The provost and senior vice president for academic affairs at Rochester Institute of Technology brags today in Inside Higher Ed about how his institution violates Title VII of the 1964 Civil Rights Act. I hope someone sues RIT, or at least that RIT’s general counsel takes a look at this, in light of Title VII, which makes it illegal to weigh race, ethnicity, and sex in hiring and promotion decisions, and to sort applicants on that basis.
This is therefore illegal: “Or if you have an opening for a dean position and are going through a search process, you might consider asking a qualified woman to step in as interim — something I’ve done on two occasions at RIT.” Clearly the suggestion is that you look for a woman to appoint, not just that you be willing to appoint one if she is the best qualified. It is likewise illegal to tell a hiring committee that it has to meet a racial/gender quota in sorting applicants into a finalist selection pool, as the author also recommends.

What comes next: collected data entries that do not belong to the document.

/-- R342, R343, R344, R349, R350, R351, R354 to R359, R362 to R367: the pack, the byte-reverse and the twelve extend
instructions. -/
def Obligations.PackReverseExtendResults : Prop :=
  ∀ (c : Cond) (sh : BitVec 5) (rot : BitVec 2) (rn rd rm : Reg) (s : State), s.runs c → rd ≠ 15 → rm ≠ 15 →
    let x := s.readReg rm
    let b (i : Nat) : Byte := x.extractLsb' (8 * i) 8
    let y := x.rotateRight (8 * rot.toNat)
    let n := s.readReg rn
    let b0 : Byte := y.extractLsb' 0 8
    let b2 : Byte := y.extractLsb' 16 8
    let h : Half := y.extractLsb' 0 16
    exec (.rev c rd rm) s = .next (s.result rd (b 0 ++ (b 1 ++ (b 2 ++ b 3))) s.cpsr) ∧
    exec (.rev16 c rd rm) s = .next (s.result rd (b 2 ++ (b 3 ++ (b 0 ++ b 1))) s.cpsr) ∧
    exec (.revsh c rd rm) s = .next (s.result rd ((b 0 ++ b 1).signExtend 32) s.cpsr) ∧
    exec (.sxtb c rd rot rm) s = .next (s.result rd (b0.signExtend 32) s.cpsr) ∧
    exec (.sxtb16 c rd rot rm) s = .next (s.result rd (b2.signExtend 16 ++ b0.signExtend 16) s.cpsr) ∧
    exec (.sxth c rd rot rm) s = .next (s.result rd (h.signExtend 32) s.cpsr) ∧
    exec (.uxtb c rd rot rm) s = .next (s.result rd (b0.setWidth 32) s.cpsr) ∧
    exec (.uxtb16 c rd rot rm) s = .next (s.result rd (b2.setWidth 16 ++ b0.setWidth 16) s.cpsr) ∧
    exec (.uxth c rd rot rm) s = .next (s.result rd (h.setWidth 32) s.cpsr) ∧
    (rn ≠ 15 →
      exec (.pkhbt c rn rd sh rm) s = .next (s.result rd ((x <<< sh.toNat).extractLsb' 16 16 ++ s.half rn false) s.cpsr) ∧
      exec (.pkhtb c rn rd sh rm) s = .next (s.result rd
        (s.half rn true ++ BitVec.ofInt 16 (x.toInt / 2 ^ (if sh = 0 then 32 else sh.toNat))) s.cpsr) ∧
      exec (.sxtab c rn rd rot rm) s = .next (s.result rd (n + b0.signExtend 32) s.cpsr) ∧
      exec (.sxtab16 c rn rd rot rm) s = .next (s.result rd
        ((s.half rn true + b2.signExtend 16) ++ (s.half rn false + b0.signExtend 16)) s.cpsr) ∧
      exec (.sxtah c rn rd rot rm) s = .next (s.result rd (n + h.signExtend 32) s.cpsr) ∧
      exec (.uxtab c rn rd rot rm) s = .next (s.result rd (n + b0.setWidth 32) s.cpsr) ∧
      exec (.uxtab16 c rn rd rot rm) s = .next (s.result rd
        ((s.half rn true + b2.setWidth 16) ++ (s.half rn false + b0.setWidth 16)) s.cpsr) ∧
      exec (.uxtah c rn rd rot rm) s = .next (s.result rd (n + h.setWidth 32) s.cpsr))

/-! ### Branches -/

/-- R46, R47, R381, R382: B, BL and BLX (1): the target, the link and the T bit; a target outside the address space is
UNPREDICTABLE, for BLX (1) by the spec's own decision D2. -/
def Obligations.BranchResults : Prop :=
  ∀ (c : Cond) (h : Bool) (imm : BitVec 24) (s : State), conditionPassed c s = true →
    let reach : Int := s.pc.toNat + 8 + 4 * imm.toInt
    let target : Word := s.pc + 8 + imm.signExtend 32 * 4
    let linked := s.writeReg 14 (s.pc + 4)
    (0 ≤ reach → reach < 2 ^ 32 →
      exec (.b c imm) s = .next { s with pc := target } ∧ exec (.bl c imm) s = .next { linked with pc := target }) ∧
    (let far := reach + (if h then 2 else 0)
     (0 ≤ far → far < 2 ^ 32 →
       exec (.blx1 h imm) s =
         .next { linked with cpsr := psrThumb s.cpsr true, pc := target + (if h then 2 else 0) }) ∧
     (far < 0 ∨ 2 ^ 32 ≤ far → stopsAs (exec (.blx1 h imm) s) .branchRange)) ∧
    (reach < 0 ∨ 2 ^ 32 ≤ reach →
      stopsAs (exec (.b c imm) s) .branchRange ∧ stopsAs (exec (.bl c imm) s) .branchRange)
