section Outcomes
variable {c : Cond} {r : Bool} {rd : Reg} {s : State}

theorem exec_mrs_of_fail (hpc : s.pc.toNat + 4 < 2 ^ 32) (hc : conditionPassed c s = false) :
    exec (.mrs c r rd) s = .next s.past :=
  finish_conditional_of_fail _ hpc hc

theorem exec_mrs_of_pc (hc : conditionPassed c s = true) : stopsAs (exec (.mrs c r 15) s) .r15Operand := by
  change execMrs c r 15 s = _
  rw [execMrs, conditional_pass _ hc]
  rfl

/-- Past its operand check MRS is the read of its source and the write of what it read. -/
theorem exec_mrs_of_pass (hc : conditionPassed c s = true) (hrd : rd ≠ 15) :
    exec (.mrs c r rd) s =
      finish s ((if r then currentSpsr s else .ok s.cpsr) >>= fun v => advance (s.writeReg rd v)) := by
  have hcheck : require (rd != 15) .r15Operand = .ok () := (require_ok _ _).mpr (bne_iff_ne.mpr hrd)
  change execMrs c r rd s = _
  rw [execMrs, conditional_pass _ hc, hcheck]
  cases r <;> rfl

theorem exec_mrs_cpsr (hpc : s.pc.toNat + 4 < 2 ^ 32) (hc : conditionPassed c s = true) (hrd : rd ≠ 15) :
    exec (.mrs c false rd) s = .next (s.result rd s.cpsr s.cpsr) := by
  rw [exec_mrs_of_pass hc hrd]
  exact finish_ok (advance_writeReg hpc)

theorem exec_mrs_spsr {x : Word} (hpc : s.pc.toNat + 4 < 2 ^ 32) (hc : conditionPassed c s = true) (hrd : rd ≠ 15)
    (hx : s.spsr.get s.mode = some x) : exec (.mrs c true rd) s = .next (s.result rd x s.cpsr) := by
  rw [exec_mrs_of_pass hc hrd, if_pos rfl, (currentSpsr_ok s x).mpr hx]
  exact finish_ok (advance_writeReg hpc)

theorem exec_mrs_no_spsr (hc : conditionPassed c s = true) (hrd : rd ≠ 15) (hnone : s.spsr.get s.mode = none) :
    stopsAs (exec (.mrs c true rd) s) .noSpsr := by
  rw [exec_mrs_of_pass hc hrd, if_pos rfl, currentSpsr_of_none hnone]
  rfl

end Outcomes

/-- Settles O54: the word and the versions are MRS's row; the condition, then Rd, then the presence of the SPSR decide which
of its outcomes MRS has. -/
theorem mrsResults : Obligations.MrsResults := by
  unfold Obligations.MrsResults
  intro c r rd s hpc
  refine ⟨encode_mrs c r rd, fun _ => rfl, ?_⟩
  split
  next hfail => exact exec_mrs_of_fail hpc hfail
  next hpass =>
    have hc : conditionPassed c s = true := eq_true_of_ne_false hpass
    split
    next h15 =>
      subst h15
      exact exec_mrs_of_pc hc
    next hrd =>
      refine ⟨?cpsr, ?noSpsr, ?spsr⟩
      case cpsr =>
        rintro rfl
        exact exec_mrs_cpsr hpc hc hrd
      case noSpsr =>
        rintro rfl hmode
        exact exec_mrs_no_spsr hc hrd (s.spsr.get_of_no_spsr hmode)
      case spsr =>
        rintro rfl - x hx
        exact exec_mrs_spsr hpc hc hrd hx

end Machine
end Sys2Proof
end

section
/-! Where a computation of an instruction can end, as a calculus: a postcondition for its value, and which of the two
exceptions it may raise. -/

namespace Sys2Proof.Machine

/-- A computation that goes on gives a value with `post`; it raises a Data Abort only if `da` and an Undefined
Instruction only if `ud`. A fault or a refusal is always allowed: nothing follows it. -/
def Exec.Ends {α : Type} (da ud : Prop) (post : α → Prop) : Exec α → Prop
  | .ok a => post a
  | .error .dataAbort => da
  | .error .undefinedInstruction => ud
  | .error (.fault _) => True
  | .error (.refuse _) => True

/-- A computation raises no exception but those allowed. -/
abbrev Exec.Raises {α : Type} (da ud : Prop) (x : Exec α) : Prop := Exec.Ends da ud (fun _ => True) x

namespace Exec

section
variable {α β : Type} {da ud : Prop} {post : α → Prop}

theorem ends_iff (x : Exec α) :
    Ends da ud post x ↔ (∀ a, x = .ok a → post a) ∧ (x = .error .dataAbort → da) ∧
      (x = .error .undefinedInstruction → ud) := by
  rcases x with e | a
  · cases e <;> simp [Ends]
  · simp [Ends]

theorem raises_iff (x : Exec α) :
    Raises da ud x ↔ (x = .error .dataAbort → da) ∧ (x = .error .undefinedInstruction → ud) := by
  simp [ends_iff]

/-- The two parts of a postcondition can be shown apart. -/
theorem ends_of_raises {x : Exec α} (hx : Raises da ud x) (h : ∀ a, x = .ok a → post a) : Ends da ud post x :=
  (ends_iff x).mpr ⟨h, (raises_iff x).mp hx⟩

/-- The rule of sequence: what follows may use that the first part answered. -/
theorem ends_bind {x : Exec β} {f : β → Exec α} (hx : Raises da ud x) (h : ∀ b, x = .ok b → Ends da ud post (f b)) :
    Ends da ud post (x >>= f) := by
  obtain e | b := x
  · cases e with
    | dataAbort => exact hx
    | undefinedInstruction => exact hx
    | fault f => exact trivial
    | refuse r => exact trivial
  · exact h b rfl

theorem ends_ite {p : Prop} [Decidable p] {x y : Exec α} (hx : p → Ends da ud post x) (hy : ¬ p → Ends da ud post y) :
    Ends da ud post (if p then x else y) := by
  split
  next h => exact hx h
  next h => exact hy h

theorem raises_pure (a : α) : Raises da ud (pure a : Exec α) := trivial

theorem ends_unpredictable (why : Unpredictable) : Ends da ud post (unpredictable why) := trivial

theorem raises_require (b : Bool) (why : Unpredictable) : Raises da ud (require b why) := by
  cases b <;> trivial

/-- A check before the rest of a computation. -/
theorem ends_require_bind {b : Bool} {why : Unpredictable} {f : Unit → Exec α} (h : b = true → Ends da ud post (f ())) :
    Ends da ud post (require b why >>= f) :=
  ends_bind (raises_require b why) fun _ hb => h ((require_ok b why).mp hb)

end

/-! ### What each shared operation raises -/

section
variable {da ud : Prop} (s : State)

theorem raises_currentSpsr : Raises da ud (currentSpsr s) := by
  unfold currentSpsr
  split <;> trivial

theorem raises_returnCpsr (x : Word) : Raises da ud (returnCpsr s x) := by
  unfold returnCpsr
  exact ends_ite (fun _ => trivial) fun _ => ends_ite (fun _ => trivial) fun _ => trivial
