-- ==== Sys2Proof/Word.lean ====
section
/-! DEFINITION. The words of the machine: bytes, 16-bit words, 12-bit opcode addresses, register
and key numbers (00_scope.md R10, R11; 30_encoding.md R72). -/

namespace Sys2Proof

/-- A memory byte or the content of a V register or timer (10_state.md R20). -/
abbrev Byte := BitVec 8

/-- An instruction word, the index register, the program counter, a stack entry. -/
abbrev Word := BitVec 16

/-- `NNN`, an address taken from an opcode: 12 bits (30_encoding.md R72). -/
abbrev Addr := BitVec 12

/-- The number of a general register, from a 4-bit field (30_encoding.md R72). -/
abbrev Reg := Fin 16

/-- The number of a key, 0 to 15 (10_state.md R34). -/
abbrev Key := Fin 16

/-- VF, the register that also takes carry, borrow and collision (10_state.md R26). -/
abbrev VF : Reg := 15

end Sys2Proof
end

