-- ==== Sys2Proof/Config.lean ====
section
/-! DEFINITION. What is fixed for one machine: the sizes (00_scope.md R7), the quirk record (R8;
10_state.md R36), and the one free value, the random byte (42_register_alu.md R124). -/

namespace Sys2Proof

namespace Config

/-- `MEM_SIZE`: addresses 0x000 to 0xFFF (00_scope.md R7). -/
abbrev memSize : Nat := 4096

/-- The font set: 16 glyphs of 5 bytes (00_scope.md R7). -/
abbrev fontSize : Nat := 80

/-- The byte that the `n`-th execution of CXNN draws. FREE VALUE: it has no body, so nothing can be
proved about it but what holds for every byte (42_register_alu.md R124, decision D13; log entry 3). -/
opaque randomByte : Nat → Byte

end Config

/-- The quirk configuration `Q`: six booleans, set at construction, never written after
(00_scope.md R8; 10_state.md R36). -/
structure Quirks where
  /-- 8XY1, 8XY2, 8XY3 zero VF first. -/
  vfReset : Bool
  /-- FX55 and FX65 advance the index register by X + 1. -/
  memory : Bool
  /-- Sprites are clipped at the screen's edges; otherwise they wrap. -/
  clipping : Bool
  /-- 8XY6 and 8XYE shift VX in place; otherwise VX first takes VY. -/
  shifting : Bool
  /-- BNNN adds VX (X = bits 11 to 8); otherwise V0. -/
  jumping : Bool
  /-- FX0A completes at the release of the key; otherwise at key-down. -/
  release : Bool
  deriving DecidableEq, Repr

end Sys2Proof
end

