-- ==== Sys2Proof/Machine/Ops.lean ====
section
/-! DEFINITION. The named operations over the state: register access, program counter, call stack,
display pixels, the checked memory primitives `MemRead` and `MemWrite`, instruction fetch, and raising a
fault. -/

namespace Sys2Proof.Machine

/-! ### Registers -/

/-- `V[r]` (10_state.md R25). -/
def State.getV (s : State) (r : Reg) : Byte := s.v[r]

/-- `V[r] <- b` (10_state.md R25). -/
def State.setV (s : State) (r : Reg) (b : Byte) : State := { s with v := s.v.set r b }

/-- All sixteen registers at once. -/
def State.setRegisters (s : State) (w : Vector Byte 16) : State := { s with v := w }

/-- `I <- w` (10_state.md R27). -/
def State.setIndex (s : State) (w : Word) : State := { s with index := w }

/-- `DT <- b` (10_state.md R28). -/
def State.setDt (s : State) (b : Byte) : State := { s with dt := b }

/-- `ST <- b` (10_state.md R28). -/
def State.setSt (s : State) (b : Byte) : State := { s with st := b }

/-- `LATCH <- l` (10_state.md R35). -/
def State.setLatch (s : State) (l : Option Key) : State := { s with latch := l }

/-- `KEY[k]` (10_state.md R34). -/
def State.getKey (s : State) (k : Key) : KeyState := s.key[k]

/-- `KEY[k] <- u` (10_state.md R34). -/
def State.setKeyState (s : State) (k : Key) (u : KeyState) : State := { s with key := s.key.set k u }

/-- `MEM[a]`, one byte. -/
def State.readByte (s : State) (a : Nat) : Byte := s.mem.read a

/-- `MEM` as a whole. -/
def State.setMem (s : State) (m : Memory) : State := { s with mem := m }

/-- `STACK[k] <- w` (10_state.md R29). -/
def State.setStackEntry (s : State) (k : Fin 16) (w : Word) : State :=
  { s with stack := s.stack.set k w }

/-- `SP <- n` (10_state.md R29). -/
def State.setSp (s : State) (n : Fin 17) : State := { s with sp := n }

/-- The next random byte has been drawn (log entry 3). -/
def State.nextDraw (s : State) : State := { s with draws := s.draws + 1 }

/-! ### Program counter -/

/-- `pc <- target` (00_scope.md R12). -/
def State.setPc (s : State) (w : Word) : State := { s with pc := w }

/-- The cycle's advance, and a skip: `pc <- pc + 2` (40_engine_cycle.md R92). -/
def State.advance (s : State) : State := s.setPc (s.pc + 2)

/-- FX0A's rewind: `pc <- pc - 2` (45_keypad.md R152). -/
def State.rewind (s : State) : State := s.setPc (s.pc - 2)

/-- The skip instructions: skip the next two bytes if the condition holds (41_control_flow.md R103). -/
def skipIf (c : Bool) (s : State) : State := if c then s.advance else s

/-! ### Faults -/

/-- `raise`: the handler or step ends at once with this fault (00_scope.md R14). A fault enters no
handler inside the machine: no vector, no saved pc, no mode (60_exceptions.md R181). -/
def raise (f : Fault) : Outcome := .fault f

/-- Go on with the value, or raise the fault. -/
def orRaise {α : Type} (r : Except Fault α) (k : α → Outcome) : Outcome :=
  match r with
  | .ok a => k a
  | .error f => raise f

/-- The numeric code of a fault (60_exceptions.md R170). -/
def Fault.code : Fault → Nat
  | .undefinedInstruction _ _ => 1
  | .addressOutOfRange _ _ => 2
  | .stackOverflow _ => 3
  | .stackUnderflow _ => 4
  | .fontWrite _ _ => 5
  | .keyIndexOutOfRange _ _ => 6

/-- The state that a fault leaves (60_exceptions.md R171 to R176). There is no return from a fault: the
host may step again, and the core then runs from this state (R182). -/
def Fault.left : Fault → State
  | .undefinedInstruction _ s => s
  | .addressOutOfRange _ s => s
  | .stackOverflow s => s
  | .stackUnderflow s => s
  | .fontWrite _ s => s
  | .keyIndexOutOfRange _ s => s

/-! ### Memory -/

/-- `MemRead(addr, n)` for n >= 1 (20_memory.md R57): the whole range is checked first, and the address
is an unbounded integer. -/
def memRead (s : State) (addr n : Nat) : Except Fault (List Byte) :=
  if addr + n - 1 > 0xFFF then .error (.addressOutOfRange (max addr 0x1000) s)
  else .ok (s.mem.readBytes addr n)

/-- The range `addr .. addr+n-1` meets the font region (20_memory.md R58). -/
def meetsFont (addr n : Nat) : Bool := addr < fontBase + Config.fontSize && fontBase < addr + n

/-- `MemWrite(addr, n, v)` for the n >= 1 bytes `v` (20_memory.md R58): range first, font region
second, and only then the first byte is stored. -/
def memWrite (s : State) (addr : Nat) (v : List Byte) : Except Fault State :=
  if addr + v.length - 1 > 0xFFF then .error (.addressOutOfRange (max addr 0x1000) s)
  else if meetsFont addr v.length then .error (.fontWrite (max addr fontBase) s)
  else .ok (s.setMem (s.mem.writeBytes addr v))

/-- Fetch: the two bytes at `pc`, big-endian; no alignment check (40_engine_cycle.md R91). -/
def fetch (s : State) : Except Fault Word :=
  match memRead s s.pc.toNat 2 with
  | .ok bs => .ok (wordOfBytes (bs.getD 0 0) (bs.getD 1 0))
  | .error f => .error f

/-! ### Call stack -/

/-- Push the advanced `pc` (41_control_flow.md R102); full at 16 entries. -/
def pushReturn (s : State) : Except Fault State :=
  if h : s.sp.val < 16 then
    .ok ((s.setStackEntry ⟨s.sp.val, h⟩ s.pc).setSp ⟨s.sp.val + 1, by omega⟩)
  else .error (.stackOverflow s)

/-- Pop into `pc`; the popped slot keeps its content (41_control_flow.md R100; 10_state.md R29). -/
def popReturn (s : State) : Except Fault State :=
  if h : s.sp.val = 0 then .error (.stackUnderflow s)
  else .ok ((s.setPc s.stack[s.sp.val - 1]).setSp ⟨s.sp.val - 1, by omega⟩)

/-! ### Display -/

/-- Pixel (x, y) of a screen, coordinates taken modulo the grid (10_state.md R33). -/
def Screen.pixel (d : Screen) (x y : Nat) : Bool :=
  (d[y % 32]'(Nat.mod_lt _ (by decide)))[x % 64]'(Nat.mod_lt _ (by decide))

/-- XOR pixel (x, y) with 1 (44_display.md R141). -/
def Screen.toggle (d : Screen) (x y : Nat) : Screen :=
  d.set (y % 32)
    ((d[y % 32]'(Nat.mod_lt _ (by decide))).set (x % 64) (!d.pixel x y) (Nat.mod_lt _ (by decide)))
    (Nat.mod_lt _ (by decide))

/-- All 2048 pixels 0. -/
def Screen.blank : Screen := Vector.replicate 32 (Vector.replicate 64 false)

/-- Pixel (x, y) of `DISP`, as the host reads it (60_exceptions.md R188). -/
def State.pixel (s : State) (x y : Nat) : Bool := s.disp.pixel x y

/-- `DISP <- d`. -/
def State.setDisp (s : State) (d : Screen) : State := { s with disp := d }

end Sys2Proof.Machine
end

Finally, there’s this: “In other words, if you have to choose between two equally qualified candidates, choose the one who brings diversity to your college or university.” In the first place, and as a practical matter, “diversity” policies inevitably result in people getting hired who are not just marginally less qualified but substantially less qualified. Moreover, how often can it be said that there is no difference between two competing candidates? This is just an excuse for discrimination. But, in the rare instance where there is a tie, then the decisionmaker should flip a coin. Would anyone dispute that a policy of tie-goes-to-the-white-male would be discriminatory?